Guy remains by the window, his hands twitching at his sides. For a moment he appears unsure, as if he doesn’t know whether to approach me. He brings one hand up to his head, rubs at his brow, and then—as if it’s a last-minute decision, to try to do the right thing—he comes towards me and wraps his arms around me.
The feeling of his body against mine is so good, so strong and solid. I find comfort in the warmth of his touch and the rhythm of his chest as he breathes. Because here on the edge of my old life, I have never felt the loss of myself more keenly. The loss of my son. And at that moment Guy’s touch and presence might be the only thing that keeps me from breaking. It feels like Andrew in the old mill all over again, the only thing capable of saving me from the pain of what my life has become.
‘Maybe your parents cleared the house while you were in hospital.’
He brushes a tear from my cheek, and as I look up, his hand still on my skin, our eyes meet. For a second he stares at me, our faces only an inch apart. I can feel his hesitant fingers on my back. There’s something in this moment, expectation and possibility. I freeze, unsure what I want. Even what I need.
Then his grip tightens against me, his instincts taking over. He pushes me back against the cupboard, his movements slow but certain. His hands move up into my hair and I can feel the weight of his body against mine. He kisses my lips, slowly at first, then more urgently. I feel his stubble graze against my skin, the sensation rippling through my body as he presses up against me.

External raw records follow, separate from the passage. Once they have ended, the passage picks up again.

-- ==== Sys2Proof/Machine/Copies.lean ====
section
/-! DEFINITION. Copy channels and affine stream engines (R153, R156 to R162, R236). -/

namespace Sys2Proof.Machine

/-! ## A chunk of a copy (R156, R157) -/

/-- Bytes per element of a shape's type; 0 for a type that names no width (R156). -/
def Shape.elemBytes (h : Shape) : Nat := ((etyType h.ty 0).map ElemTy.width).getD 0 / 8

/-- The source spans of n bytes of a copy from an offset (R156, R236). -/
def CopyJob.sources (j : CopyJob) (off n : Nat) : List (W64 × Nat) :=
  match j.kind with
  | .shaped h =>
    let b := max 1 h.elemBytes
    (List.range (n / b)).map fun i => (j.src + BitVec.ofInt 64 (h.offset (off / b + i) * b), b)
  | .gather rows _ => (List.range (n / 512)).map fun i => ((rows[off / 512 + i]?).getD 0, 512)
  | _ => [(j.src + BitVec.ofNat 64 off, n)]

/-- The places of a chunk: every source byte, then every destination byte (R142, R157). -/
def State.chunkPlaces (s : State) (j : CopyJob) (off n : Nat) :
    Except (Nat × W64) (List (Place × Nat) × List (Place × Nat)) := do
  let a ← s.spansPlaces j.agent.accessor .read (j.sources off n)
  let b ← s.spanPlaces j.agent.accessor .write (j.dst + BitVec.ofNat 64 off) n
  .ok (a, b)

/-- The length of the chunk at an offset (R157). -/
def CopyJob.chunkLen (j : CopyJob) : Nat := min 4096 (j.len - j.off)

/-- A copy queued: it restarts a channel that stands stopped (R159). -/
def State.enqueueCopy (s : State) (die core ch : Nat) (j : CopyJob) : State :=
  s.onChan die core ch fun x => { x with jobs := x.jobs ++ [j], halted := false }

/-- A copy's end: its counter, and the full bit of a buffer that it filled or released (R170, R182, R183, R236). A gather
copy fills its buffer whatever marks its data carried; only a stop keeps the bit from it. -/
def State.endCopy (s : State) (die core : Nat) (j : CopyJob) (stopped err : Bool) : State :=
  let s1 := s.finishOp? j.op err
  match j.kind with
  | .tld b => if err then s1 else s1.setFull die core b true
  | .gather _ b => if stopped then s1 else s1.setFull die core b true
  | .tst b rel => if rel && !err then s1.setFull die core b false else s1
  | _ => s1

/-- A check of a chunk has failed: the channel stops with WP at the chunk's boundary, the fault is recorded, and the
copy and every copy behind it complete with an error (R159); a TLD leaves its buffer empty (R182). -/
def State.stopChannel (s : State) (die core ch : Nat) (j : CopyJob) (detail : Nat) (addr : W64) : State :=
  let x := s.chan die core ch
  let s1 := s.agentFault j.agent detail [addr, j.src, j.dst, BitVec.ofNat 64 j.len, x.wp]
  let s2 := match j.kind with
            | .tld b => s1.setFull die core b false
            | _ => s1
  let s3 := x.jobs.foldl (fun t k => t.endCopy die core k true true) s2
  s3.onChan die core ch fun y => { y with jobs := [], halted := true }

/-- Whether the copy at a channel's head may run its next chunk: no matrix command still reads a TLD's buffer, and a
TST's buffer is full at its start (R182, R183). -/
def State.copyReady (s : State) (die core : Nat) (j : CopyJob) : Bool :=
  match j.kind with
  | .tld _ => !(j.after.any fun r => (s.core die core).matrix.holds r)
  | .tst b _ => j.off != 0 || s.isFull die core b
  | _ => true

/-- The crew that a copy serves, with the window of the weir it is bound to (R210). -/
def State.copyWindow (s : State) (a : Agent) : Option (Nat × WeirBinding × Nat × Nat) :=
  (a.uid.bind s.findCrew).bind fun c => (s.weirWindow c).map fun w => (c.uid, w)

/-- One part of a copy landed: bytes in the window of the crew's weir travel to the bank as provisional values (R210). -/
def State.landPart (s : State) (die : Nat) (w : Nat × WeirBinding × Nat × Nat) (p : Place) (bs : List Byte)
    (ms : List Bool) : State :=
  match p with
  | .chip k =>
    let lo := max k w.2.2.1
    let hi := min (k + bs.length) (w.2.2.1 + w.2.2.2)
    if hi ≤ lo then s.landSpan die [(p, bs.length)] bs ms
    else
      let s1 := s.landSpan die [(p, lo - k)] bs ms
      let s2 := s1.onFlight fun f =>
        { f with provs := f.provs ++ [{ uid := w.1, record := w.2.1.record, home := w.2.1.home, slot := w.2.1.slot, key := lo
                                        bytes := (bs.drop (lo - k)).take (hi - lo)
                                        marks := (ms.drop (lo - k)).take (hi - lo) }] }
      s2.landSpan die [(.chip hi, k + bs.length - hi)] (bs.drop (hi - k)) (ms.drop (hi - k))
  | p => s.landSpan die [(p, bs.length)] bs ms

/-- The bytes of a copy landed on its destination (R143, R210). -/
def State.landCopy (s : State) (die : Nat) (a : Agent) (ps : List (Place × Nat)) (bs : List Byte) (ms : List Bool) : State :=
  match s.copyWindow a with
  | none => s.landSpan die ps bs ms
  | some w =>
    (ps.foldl (fun (t : State × List Byte × List Bool) p =>
      (t.1.landPart die w p.1 (t.2.1.take p.2) (t.2.2.take p.2), t.2.1.drop p.2, t.2.2.drop p.2)) (s, bs, ms)).1

/-- The places of the first n bytes of a span, and the rest. -/
def splitSpan : Nat → List (Place × Nat) → List (Place × Nat) × List (Place × Nat)
  | _, [] => ([], [])
  | n, (p, m) :: rest =>
    if n = 0 then ([], (p, m) :: rest)
    else if m ≤ n then ((p, m) :: (splitSpan (n - m) rest).1, (splitSpan (n - m) rest).2)
    else ([(p, n)], (p.plus n, m - n) :: rest)

/-- The copy at a channel's head as it goes on. -/
def State.setHead (s : State) (die core ch : Nat) (j : CopyJob) : State :=
  s.onChan die core ch fun x => { x with jobs := j :: x.jobs.tail }

/-- The copy at a channel's head has completed (R157). -/
def State.popCopy (s : State) (die core ch : Nat) (j : CopyJob) : State :=
  (s.onChan die core ch fun x => { x with jobs := x.jobs.tail }).endCopy die core j false j.bad

/-- The next chunk of the copy at a channel's head is checked, and read whole before a byte of it lands (R157). -/
def State.readChunk (s : State) (die core ch : Nat) (j : CopyJob) : State :=
  match s.chunkPlaces j j.off j.chunkLen with
  | .error e => s.stopChannel die core ch j e.1 e.2
  | .ok (src, dst) =>
    if s.spanHeld j.agent.cid src then s.spanWaits j.agent.cid src
    else
      let ms := s.spanMarks die src
      let x : CopyChunk := { dst := dst, bytes := s.spanBytes die src, marks := ms, old := false }
      ((s.observeSpan die src).spanServed j.agent.cid src).setHead die core ch
        { j with chunk := some x, bad := j.bad || ms.any id }

/-- The next piece of the chunk in flight lands: 128 bytes, or what is left of the chunk; then WP moves on (R157). The first
byte of a TLD empties its buffer (R182). -/
def State.landPiece (s : State) (die core ch : Nat) (j : CopyJob) (x : CopyChunk) : State :=
  let n := min 128 x.bytes.length
  let cut := splitSpan n x.dst
  if s.spanHeld j.agent.cid cut.1 then s.spanWaits j.agent.cid cut.1
  else
    let s1 := match j.kind with
              | .tld b => if j.off = 0 then s.setFull die core b false else s
              | _ => s
    let s2 := (s1.landCopy die j.agent cut.1 (x.bytes.take n) (x.marks.take n)).spanServed j.agent.cid cut.1
    let s3 := s2.onChan die core ch fun y => { y with wp := y.wp + BitVec.ofNat 64 n }
    let rest : CopyChunk := { x with dst := cut.2, bytes := x.bytes.drop n, marks := x.marks.drop n }
    let j1 : CopyJob := { j with off := j.off + n, chunk := if rest.bytes.isEmpty then none else some rest }
    if j1.off < j1.len then s3.setHead die core ch j1 else s3.popCopy die core ch j1

/-- The turn of the copy at a channel's head: a copy of length 0 completes; a chunk is read; a piece of it lands (R157). -/
def State.runCopy (s : State) (die core ch : Nat) (j : CopyJob) : State :=
  match j.chunk with
  | some x => s.landPiece die core ch j x
  | none => if j.off < j.len then s.readChunk die core ch j else s.popCopy die core ch j

/-- Whether a copy is a lock's gather copy. -/
def CopyJob.isGather (j : CopyJob) : Bool :=
  match j.kind with
  | .gather _ _ => true
  | _ => false

/-- The copy that a channel may run now, gather copy or not: a pre-empted or flushed core's channel stops at a chunk
boundary, so a chunk in flight still lands (R157, R159, R354). -/
def State.dueCopy (s : State) (die core ch : Nat) (gather : Bool) : Option CopyJob :=
  (s.chan die core ch).jobs.head?.filter fun j =>
    j.isGather == gather && (j.chunk.isSome || (!s.coreStopped die core && s.copyReady die core j))

/-- A copy channel reads a chunk of the copy at its head, or lands one piece of it (R157). -/
def execCopyChunk (die core ch : Nat) (s : State) : Host.Outcome State Fault Refusal :=
  match s.dueCopy die core ch false with
  | none => .next s
  | some j => .next (s.runCopy die core ch j)

/-- A lock's gather copy reads payload rows or lands a piece of them, and its last piece sets the buffer's full bit (R236). -/
def execGatherCopy (die core ch : Nat) (s : State) : Host.Outcome State Fault Refusal :=
  match s.dueCopy die core ch true with
  | none => .next s
  | some j => .next (s.runCopy die core ch j)

/-! ## CPY and CHWAIT (R156, R158) -/

/-- A set-up value out of range (R142, detail 6). -/
def setupFault {α : Type} (addr : W64) : Eff α := memFault 6 addr

/-- The kind and length of a CPY, whose limits are checked (R156). -/
def State.cpyShape (s : State) (c : Crew) (w : RegForm) : Eff (CopyKind × Nat) :=
  if w.fn.getLsbD 0 then
    let h := s.shape c.place.die c.region (w.c.toNat - 0x60)
    if h.elemBytes = 0 || 2 ^ 40 ≤ h.points * h.elemBytes then setupFault (c.sreg w.b)
    else .ok (.shaped h, h.points * h.elemBytes)
  else if 2 ^ 40 ≤ (c.sreg w.c).toNat then setupFault (c.sreg w.b)
  else .ok (.linear, (c.sreg w.c).toNat)

/-- Room on a channel: 8 queued copies (R156). -/
def State.roomOn (s : State) (c : Crew) (ch : Nat) : Eff Unit :=
  if (s.chan c.place.die c.place.core ch).jobs.length < 8 then .ok () else stalled

/-- A span of a first chunk checked at issue (R142, R156). -/
def checkFirst {α : Type} (r : Except (Nat × W64) α) : Eff α :=
  match r with
  | .ok x => .ok x
  | .error e => memFault e.1 e.2

/-- Queues one copy; its first chunk alone is checked at issue (R156). -/
def execCpy (w : RegForm) (s : State) : Host.Outcome State Fault Refusal :=
  crewInstr w.guard s fun s c => do
    let ch := chanIndex w.d
    roomFor c .wc
    s.roomOn c ch
    let k ← s.cpyShape c w
    let j : CopyJob := { kind := k.1, dst := c.sreg w.a, src := c.sreg w.b, len := k.2, off := 0, chunk := none, bad := false
                         op := some c.nextOp, agent := c.agent, after := [] }
    let _ ← checkFirst (s.chunkPlaces j 0 j.chunkLen)
    .ok ((s.enqueueCopy c.place.die c.place.core ch j).putCrew (c.addOp .wc false false).advance)

/-- CHWAIT on a channel's write pointer (R158). -/
def chwaitBody (w : RegForm) (s : State) (c : Crew) : Eff State :=
  let x := s.chan c.place.die c.place.core (chanIndex w.a)
  let want := c.sreg w.b
  if x.wp < want && !x.halted then stalled
  else
    let c1 := if x.wp < want then c.setErr .wc else c
    .ok (s.putCrew (c1.setS w.d x.wp).advance)

/-- Waits until a channel's write pointer reaches s[b] or the channel is stopped by a fault, then reads WP (R158). -/
def execChwait (w : RegForm) (s : State) : Host.Outcome State Fault Refusal := crewInstr w.guard s (chwaitBody w)

/-- DONE of a channel's endpoint (R158). -/
def State.endpointDone (s : State) (die core n : Nat) : Bool :=
  match (s.chan die core n).endpoint with
  | .rowQueue => false
  | .stream e =>
    let x := s.stream die core e
    x.isWrite || x.state = .idle || x.state = .done || x.state = .faulted
  | .drainPort => !(s.core die core).matrix.drainsOn n
  | .lockOut _ => true

/-- ERR of a channel's endpoint (R158). -/
def State.endpointErr (s : State) (die core n : Nat) : Bool :=
  match (s.chan die core n).endpoint with
  | .stream e => (s.stream die core e).state = .faulted
  | _ => false

/-- The rows that an endpoint can hold (R154, R161, R184). -/
def State.endpointDepth (s : State) (die core n : Nat) : Nat :=
  match (s.chan die core n).endpoint with
  | .stream _ => 4
  | .lockOut _ => 0
  | _ => 8

/-- The rows that an endpoint holds; a write stream's are all that wait to be stored, a stopped stream's with them (R158, R162). -/
def State.rowCount (s : State) (die core n : Nat) : Nat :=
  match (s.chan die core n).endpoint with
  | .stream e => (s.stream die core e).waiting
  | _ => (s.rowsOf die core n).length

It has been so long since somebody held me like this, craved me in this way. Even Andrew at the end didn’t want me like this. At least I don’t think so. I kiss him back, feel the closeness, the connection of skin against skin. I fumble at his clothes, kiss his neck with desire. His body fits together with mine as he hoists me up onto the chest of drawers. My scarred right leg is painful and hot, his actions almost forceful. But then as he pulls on my hair to tilt my head back I feel something return to me, a sensation I have felt before, the tingle on my scalp as a hand moves through my thick, unruly hair. Something familiar, a situation just like this. And that’s when a vision of Ben comes to me, leaning in to kiss me in the stables of my parents’ house. Just like Jess told me. When was that? I draw back abruptly. This man is not my husband.
‘I can’t do this,’ I say, pulling away. ‘It’s not right.’ I have an urge to stop, not to cheat. It surpasses my desire to be close to Guy. But is this even cheating? Am I still married? Does it count even if I am?

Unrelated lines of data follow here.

/-- A latched or discarded announcement of the carousel (R234, R250). -/
def Lock.latchPhase (l : Lock) : Lock :=
  if l.phen && l.phaseEvent then
    if l.slots.isEmpty then { l with phDrop := l.phDrop + 1, phaseEvent := false }
    else { l with pendPh := true, phaseEvent := false }
  else { l with phaseEvent := false }

/-- A lock may fire: its region runs, the die swaps no partition and has met no fatal error (R252, R355, R371, R386). -/
def State.mayFire (s : State) (die region : Nat) : Bool :=
  (((s.die die).region region).map Region.phase) == some .running && !(s.die die).regs.swapping && !s.isFatal die

/-- The firing of a lock for a cause, or one more blocked cycle (R234). -/
def State.fireLock (s : State) (die region : Nat) (l : Lock) (cause : Nat) : State :=
  let core := (((s.die die).region region).map fun r => r.lockCore l.index).getD 0
  if s.lockBlocked die core l then s.onLock die region l.index fun x => { x with blocked := satInc x.blocked }
  else (s.spendTimeout die region l cause).formTile die region l cause

/-- Every on-chip barge of a discarding lock ends (R360). -/
def State.discardSlots (s : State) (die region : Nat) (l : Lock) (kind : Nat) : State :=
  (l.slots.foldl (fun t x => t.discardBarge die region l.index kind x.record) s).onLock die region l.index fun x =>
    { x with slots := [] }

/-- LockCycle of R234; a discarding lock takes its on-chip barges (R360), and a frozen one does nothing (R354). -/
def execLockCycle (die region lock : Nat) (s : State) : Host.Outcome State Fault Refusal :=
  match (s.die die).lock region lock with
  | none => .next s
  | some l0 =>
    if (s.die die).frozen region then .next s
    else
      match l0.discarding with
      | some kind => .next (s.discardSlots die region l0 kind)
      | none =>
        let l := l0.latchPhase
        let s1 := s.onLock die region lock Lock.latchPhase
        if !s.mayFire die region then .next s1
        else
          match s1.fireCause die region l with
          | none => .next s1
          | some cause => .next (s1.fireLock die region l cause)

/-- The head barge's wait reaches TIMEOUT and the lock fires by time-out (R234). -/
def execLockTimeout (die region lock : Nat) (s : State) : Host.Outcome State Fault Refusal :=
  match (s.die die).lock region lock with
  | none => .next s
  | some l =>
    if s.mayFire die region && l.discarding.isNone && s.fireCause die region l == some 2 then .next (s.fireLock die region l 2)
    else .next s

/-! ## The start of a handler (R237 to R243) -/

/-- What stands at a channel's head: a token or an unclaimed row with its place (R237, R238). -/
inductive Head where
  | token (t : Token)
  | row (i : Nat) (r : Row)
  deriving DecidableEq, Repr

/-- The head that can trigger a handler; a write stream never triggers (R237). -/
def State.headOf (s : State) (die core n : Nat) : Option Head :=
  match (s.chan die core n).tokens with
  | t :: _ => some (.token t)
  | [] =>
    let writes := match (s.chan die core n).endpoint with
                  | .stream e => (s.stream die core e).isWrite
                  | _ => false
    if writes then none
    else
      let rows := s.rowsOf die core n
      (rows.findIdx? fun r => r.claimed = none).bind fun i => (rows[i]?).map fun r => .row i r

/-- The berth tag of a head (R237, R281). -/
def Head.tag : Head → Nat
  | .token (.firing _ tag _ _ _ _) => tag
  | .token (.start tag _) => tag
  | .row _ r => r.berthTag

/-- What a core's crews hold, and what those that left in this cycle still give back (R240). -/
def Core.taken (k : Core) : List Returned := k.crews.map Crew.givesBack ++ k.returning

/-- The lowest place at which p bytes of a private pool are free beside the runs that are taken: the pool's base, or the end
of a taken run (R307). -/
def freeRun (p pool : Nat) (runs : List Returned) : Option Nat :=
  let held := runs.filter fun r => r.privSize != 0
  let fits (o : Nat) : Bool := o + p ≤ pool && held.all fun r => o + p ≤ r.privBase || r.privBase + r.privSize ≤ o
  ((0 :: held.map fun r => r.privBase + r.privSize).filter fits).min?

/-- The buffers of a core that a footprint may take, lowest first (R240). -/
def State.freeBuffers (s : State) (die core : Nat) (r : Region) : List Nat :=
  let held := (s.core die core).taken.flatMap Returned.buffers
  (List.range 256).filter fun b => !r.reserves core b && !held.contains b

He steps away from me, straightens his clothes. ‘I’m sorry, I shouldn’t have brought you here. It’s my fault.’ He adjusts himself, uncomfortable, still aroused despite my resistance. ‘It’s not your fault, Chloe, it’s just…’ He pauses; looks towards the door. ‘Shh,’ he says, his voice no louder than a whisper, his finger to his lips. ‘Did you hear that?’

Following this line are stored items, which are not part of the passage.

/-! ## The arbiter (R283) -/

def State.queue (s : State) (q : Nat) : LaunchQueue := (s.io.queues[q]?).getD LaunchQueue.reset

def State.onQueue (s : State) (q : Nat) (f : LaunchQueue → LaunchQueue) : State :=
  s.onIo fun io => { io with queues := modifyVec io.queues q f }

/-- The visit goes on to the next queue. -/
def State.nextQueue (s : State) : State := s.onIo fun io => { io with arbiter := (io.arbiter + 1) % 64, visiting := false }

/-- The head of a queue can be placed. -/
def State.headPlaceable (s : State) (q : Nat) : Bool :=
  match (s.queue q).pend with
  | [] => false
  | l :: _ => s.placeable l.node

/-- The condition under which the loop of a visit dispatches one more launch (R283). -/
def State.visitGoes (s : State) (q : Nat) : Bool := decide (0 < (s.queue q).deficit) && s.headPlaceable q

/-- One launch of a queue is dispatched and its advance charged; the visit stays while the loop's condition holds. -/
def State.dispatchHead (s : State) (q : Nat) : State :=
  match (s.queue q).pend with
  | [] => s.nextQueue
  | l :: rest =>
    let a := (s.queue q).advance.toNat
    let s1 := s.onQueue q fun x => { x with pend := rest, deficit := clampDeficit (x.deficit - a) }
    let s2 := s1.dispatch l.node q a
    if s2.visitGoes q then s2.onIo fun io => { io with visiting := true } else s2.nextQueue

/-- The arbiter's visit of one cycle to one launch queue (R283). -/
def execArbiterVisit (s : State) : Host.Outcome State Fault Refusal :=
  let q := s.io.arbiter
  let x := s.queue q
  if s.io.visiting then .next (if x.en && s.visitGoes q then s.dispatchHead q else s.nextQueue)
  else if !x.en then .next s.nextQueue
  else
    match x.pend with
    | [] => .next (s.onQueue q fun y => { y with deficit := min y.deficit 0 }).nextQueue
    | l :: _ =>
      let s1 := s.makeRoom l.node
      if !s1.placeable l.node then .next s1.nextQueue
      else
        let s2 := s1.onQueue q fun y => { y with deficit := clampDeficit (y.deficit + y.quantum.toNat) }
        .next (if s2.visitGoes q then s2.dispatchHead q else s2.nextQueue)

/-! ## Reading a partition (R274, R278, R285) -/

/-- A node or weir record without a reserved KIND or POLICY, a nonzero zero field, or a reserved die identifier in DIE, which
R8 treats as one (R278, reason 2). -/
def nodeWordsOk (ws : List W64) : Bool :=
  let w := wordAt ws 0
  if nodeKind w = 3 then
    w.extractLsb' 48 5 == 0 && w.extractLsb' 21 9 == 0 && (w.extractLsb' 53 2).toNat != 3 &&
      (wordAt ws 1).extractLsb' 36 12 == 0 && (wordAt ws 4).extractLsb' 32 32 == 0
  else
    (nodeKind w = 1 || nodeKind w = 2 || nodeKind w = 4) && w.extractLsb' 48 9 == 0 &&
      (wordAt ws 1).extractLsb' 38 26 == 0 && (wordAt ws 1).extractLsb' 30 2 == 0 && nodePolicy (wordAt ws 1) != 3 &&
      (wordAt ws 1).extractLsb' 26 2 == 0 && (wordAt ws 1).extractLsb' 8 8 == 0 && (wordAt ws 4).extractLsb' 13 51 == 0 &&
      !dieReserved ((wordAt ws 4).extractLsb' 0 4).toNat &&
      wordAt ws 5 == 0

/-- A range source record (R285). -/
def sourceOf (a : W64) (ws : List W64) : RangeSource :=
  let first := (wordAt ws 0).toNat % 2 ^ 40
  { addr := a, first := first, limit := (wordAt ws 1).toNat % 2 ^ 40, grain := (wordAt ws 1 >>> 40).toNat, next := first
    base := wordAt ws 2, bstep := wordAt ws 3 }

def sourceOk (ws : List W64) : Bool :=
  let r := sourceOf 0 ws
  (wordAt ws 0).extractLsb' 40 24 == 0 && 1 ≤ r.grain && r.first ≤ r.limit

/-- What a partition descriptor names, read and within its limits. -/
structure PartitionRead where
  part : Partition
  adapters : List (W64 × List W64)
  deriving DecidableEq, Repr

/-- The addresses in a table. -/
def State.readTable (s : State) (root base : W64) (n : Nat) : Checked (List W64) := reading (s.readWords root base n)

/-- No two configurations carry one region number. -/
def distinctRegions (cfgs : List RegionCfg) : Bool := cfgs.all fun g => (cfgs.countP fun h => h.num = g.num) = 1

/-- The checks of a partition at a swap, in the order of R278. -/
def State.readPartition (s : State) (die : Nat) (root addr : W64) : Checked PartitionRead := do
  let ws ← reading (s.readWords root addr 8)
  let w := wordAt ws 0
  let regs ← s.readTable root (wordAt ws 1) (w.extractLsb' 40 8).toNat
  let cfgs ← regs.mapM fun a => s.readRegion die root a
  let nodes ← s.readTable root (wordAt ws 2) (w.extractLsb' 48 16).toNat
  let _ ← nodes.mapM fun a => do
    let x ← reading (s.readWords root a 16)
    mustHold 2 (nodeWordsOk x)
  let sources ← (List.range (w.extractLsb' 32 8).toNat).mapM fun i => do
    let a := wordAt ws 3 + BitVec.ofNat 64 (32 * i)
    let x ← reading (s.readWords root a 4)
    mustHold 3 (sourceOk x)
    .ok (sourceOf a x)
  mustHold 4 (distinctRegions cfgs)
  let adapters ← (List.range (w.extractLsb' 20 12).toNat).mapM fun i => do
    let a := wordAt ws 4 + BitVec.ofNat 64 (64 * i)
    let x ← reading (s.readWords root a 8)
    .ok (a, x)
  mustHold 6 (!((List.range 4).any fun d =>
    d != die && (((s.die d).part.map Partition.nodes).getD []).any fun n => nodes.contains n))
  .ok { part := { addr := addr, regions := cfgs, nodes := nodes, sources := sources, adapters := [] }, adapters := adapters }

/-! ## Adapters (R257, R258) -/

/-- The lock of a partition of a die that a 32-bit reference names. -/
def partLock (die : Nat) (regions : List RegionCfg) (r : BitVec 32) : Option RegionCfg :=
  let region := (r.extractLsb' 4 8).toNat
  if (r.extractLsb' 12 4).toNat != die || r.extractLsb' 16 16 != 0 then none
  else (regions.find? fun g => g.num = region).filter fun g => (g.lock (r.extractLsb' 0 4).toNat).isSome

/-- The adapter fingerprint of the operator node that is bound to a region. -/
def State.operatorPrint (s : State) (die : Nat) (nodes : List W64) (region : Nat) : Option W64 :=
  (nodes.find? fun n => nodeKind (s.sys64 die n) = 1 && nodeRegion (s.sys64 die (n + 8)) = region).map fun n => s.sys64 die (n + 16)

/-- The reason for which an adapter record is refused, 0 for one that is accepted (R258). -/
def State.adapterReason (s : State) (die : Nat) (p : Partition) (ws : List W64) : Nat :=
  let aset := (wordAt ws 0).extractLsb' 0 16
  let attach := (wordAt ws 0).extractLsb' 32 32
  let entry := (wordAt ws 1).extractLsb' 0 32
  match partLock die p.regions attach with
  | none => 1
  | some g =>
    if s.operatorPrint die p.nodes g.num != some (wordAt ws 2) then 2
    else if (partLock die p.regions entry).isNone then 3
    else if (p.adapters.any fun a => a.aset = aset && a.attach = attach) || 1024 ≤ p.adapters.length then 4
    else if aset = 0 || (wordAt ws 1).extractLsb' 32 32 != 0 || (ws.drop 3).any fun x => x != 0 then 5
    else 0

/-- An adapter record is checked: STATUS and REASON are written back, the result is counted, and one that is accepted enters
the partition (R258). -/
def State.checkAdapter (s : State) (die : Nat) (x : W64 × List W64) : State :=
  match (s.die die).part with
  | none => s
  | some p =>
    let w := wordAt x.2 0
    let reason := s.adapterReason die p x.2
    let status := if reason = 0 then 1 else 2
    let s1 := s.setSys64 die x.1 ((w &&& ~~~(0xFFFF#64 <<< 16)) ||| BitVec.ofNat 64 (reason * 2 ^ 24 + status * 2 ^ 16))
    if reason = 0 then
      s1.onDie die fun y => { y with accepted := y.accepted + 1, part := some { p with adapters := p.adapters ++
        [{ aset := w.extractLsb' 0 16, attach := w.extractLsb' 32 32, entry := (wordAt x.2 1).extractLsb' 0 32 }] } }
    else s1.onDie die fun y => { y with turnedAway := y.turnedAway + 1 }

/-! ## The swap (R252, R277, R278, R280, R310) -/

/-- Every region of a die stands at a reconfiguration boundary (R252). -/
def State.atBoundary (s : State) (die : Nat) : Bool :=
  let x := s.die die
  x.crews.isEmpty && (x.cores.all fun p => p.2.drained) && x.collector.isNone && x.collectQueue.isEmpty

/-- The partition is refused whole; an unreadable table is recorded too (R278). -/
def State.refusePartition (s : State) (die : Nat) (why : Nat × Option ReadFault) : State :=
  let s1 := match why.2 with
            | some f => s.record die (noCrewOrigin die 0 0 f.cause f.detail 0) false false [f.addr]
            | none => s
  s1.onDie die fun x => { x with regs := { x.regs with swapping := false, refused := true, partReason := BitVec.ofNat 8 why.1 } }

At first I can’t hear anything, at least nothing other than the people outside, the ever-present seagulls. We wait in silence for a moment longer, and then I hear knocking on the front door, followed by a voice. Somebody is calling my name.
Guy moves first, quick footsteps as he fiddles his shirt back into his trousers. I straighten my hair as best I can, check the damp dressing on my head is still in place. Then I follow him as he descends the first few steps. The voice calls out again.
‘Chloe, is that you?’ It’s a man’s voice. ‘Chloe, have you come home?’